Collected data -

-- ==== Sys2Proof/Machine/Fetch.lean ====
section
/-! DEFINITION. The head fetch port: what line y samples and asks for, what the data releases, what is dropped, and the
trace build (02: R46, R52, R55; 05: R109–R129; 06: R133–R141; 08: R172, R175). -/

namespace Sys2Proof.Machine

/-- Head h's own address range of the Rim. -/
def headBase (h : Nat) : Nat := 0x4010_0000 + 0x1_0000 * h

/-- L y : P x of frame n of head h leaves the pins now (R20, R166). -/
def State.beamAt (s : State) (h n y x : Nat) : Bool := s.schedRuns && decide (s.now = (s.beam h).time n y x)

/-- Live register words of head h at block offsets [lo, hi). -/
def State.liveOf (s : State) (h lo hi : Nat) : SMap Word :=
  s.live.filter fun p => decide (headBase h + lo ≤ p.1 ∧ p.1 < headBase h + hi)

/-- A register field as sampled at the line's fetch start (R122). -/
def LineJob.rd (j : LineJob) (f : Fld) : Nat := getBits (mget resetWord j.regs f.reg) f.hi f.lo
def LineJob.on (j : LineJob) (f : Fld) : Bool := j.rd f == 1

/-! ## What the head fetches (R189, R201, R202) -/

/-- Start of the fetch of line y of frame n: L(y−2):P0 (R16). -/
def State.fetchStart (s : State) (h n y : Nat) : Nat :=
  let b := s.beam h
  b.time n y 0 - 2 * b.htotal * b.n

/-- The fetch of line y of frame n starts now. -/
def State.fetchStarts (s : State) (h n y : Nat) : Bool :=
  let b := s.beam h
  s.schedRuns && decide (s.now + 2 * b.htotal * b.n = b.time n y 0)

/-- Every unit of a whole-chip apply has loaded (R73). -/
def State.applyWhole (s : State) : Bool := !s.gs.whole || (s.gs.toSwap.isEmpty && s.gs.loading.isEmpty)

/-- The head returns from its swap at the start of frame n: its section, and what it was held for, was loaded before the
fetch of line 0 of that frame starts (R69, R72, R73). -/
def State.swapLeaves (s : State) (h n : Nat) : Bool :=
  let w := s.headSwap h
  w.inSwap && w.loaded && !w.hubHold && s.applyWhole
    && decide (w.doneAt < s.fetchStart h n 0) && (!s.gs.whole || decide (s.gs.lastDone < s.fetchStart h n 0))

/-- The state in force for line y of frame n: lines 0 and 1 are fetched under the state of the frame start to come (R190, R69). -/
def State.stateFor (s : State) (h n y : Nat) : Nat :=
  if y < 2 then (if s.swapLeaves h n then (s.headSwap h).back else (s.head h).armed.getD (s.headState h)) else s.headState h

/-- Line y of frame n lies in a swap frame (R69, R70). -/
def State.swapFrame (s : State) (h n y : Nat) : Bool :=
  let w := s.headSwap h
  if y < 2 then w.armed || (w.inSwap && !s.swapLeaves h n) else w.inSwap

WORK ITEM - Reproduce every record, matching each line exactly.

RESULT OF THIS TASK -
-- ==== Sys2Proof/Machine/Fetch.lean ====
section
/-! DEFINITION. The head fetch port: what line y samples and asks for, what the data releases, what is dropped, and the
trace build (02: R46, R52, R55; 05: R109–R129; 06: R133–R141; 08: R172, R175). -/

namespace Sys2Proof.Machine

/-- Head h's own address range of the Rim. -/
def headBase (h : Nat) : Nat := 0x4010_0000 + 0x1_0000 * h

/-- L y : P x of frame n of head h leaves the pins now (R20, R166). -/
def State.beamAt (s : State) (h n y x : Nat) : Bool := s.schedRuns && decide (s.now = (s.beam h).time n y x)

/-- Live register words of head h at block offsets [lo, hi). -/
def State.liveOf (s : State) (h lo hi : Nat) : SMap Word :=
  s.live.filter fun p => decide (headBase h + lo ≤ p.1 ∧ p.1 < headBase h + hi)

/-- A register field as sampled at the line's fetch start (R122). -/
def LineJob.rd (j : LineJob) (f : Fld) : Nat := getBits (mget resetWord j.regs f.reg) f.hi f.lo
def LineJob.on (j : LineJob) (f : Fld) : Bool := j.rd f == 1

/-! ## What the head fetches (R189, R201, R202) -/

/-- Start of the fetch of line y of frame n: L(y−2):P0 (R16). -/
def State.fetchStart (s : State) (h n y : Nat) : Nat :=
  let b := s.beam h
  b.time n y 0 - 2 * b.htotal * b.n

/-- The fetch of line y of frame n starts now. -/
def State.fetchStarts (s : State) (h n y : Nat) : Bool :=
  let b := s.beam h
  s.schedRuns && decide (s.now + 2 * b.htotal * b.n = b.time n y 0)

/-- Every unit of a whole-chip apply has loaded (R73). -/
def State.applyWhole (s : State) : Bool := !s.gs.whole || (s.gs.toSwap.isEmpty && s.gs.loading.isEmpty)

/-- The head returns from its swap at the start of frame n: its section, and what it was held for, was loaded before the
fetch of line 0 of that frame starts (R69, R72, R73). -/
def State.swapLeaves (s : State) (h n : Nat) : Bool :=
  let w := s.headSwap h
  w.inSwap && w.loaded && !w.hubHold && s.applyWhole
    && decide (w.doneAt < s.fetchStart h n 0) && (!s.gs.whole || decide (s.gs.lastDone < s.fetchStart h n 0))

/-- The state in force for line y of frame n: lines 0 and 1 are fetched under the state of the frame start to come (R190, R69). -/
def State.stateFor (s : State) (h n y : Nat) : Nat :=
  if y < 2 then (if s.swapLeaves h n then (s.headSwap h).back else (s.head h).armed.getD (s.headState h)) else s.headState h

/-- Line y of frame n lies in a swap frame (R69, R70). -/
def State.swapFrame (s : State) (h n y : Nat) : Bool :=
  let w := s.headSwap h
  if y < 2 then w.armed || (w.inSwap && !s.swapLeaves h n) else w.inSwap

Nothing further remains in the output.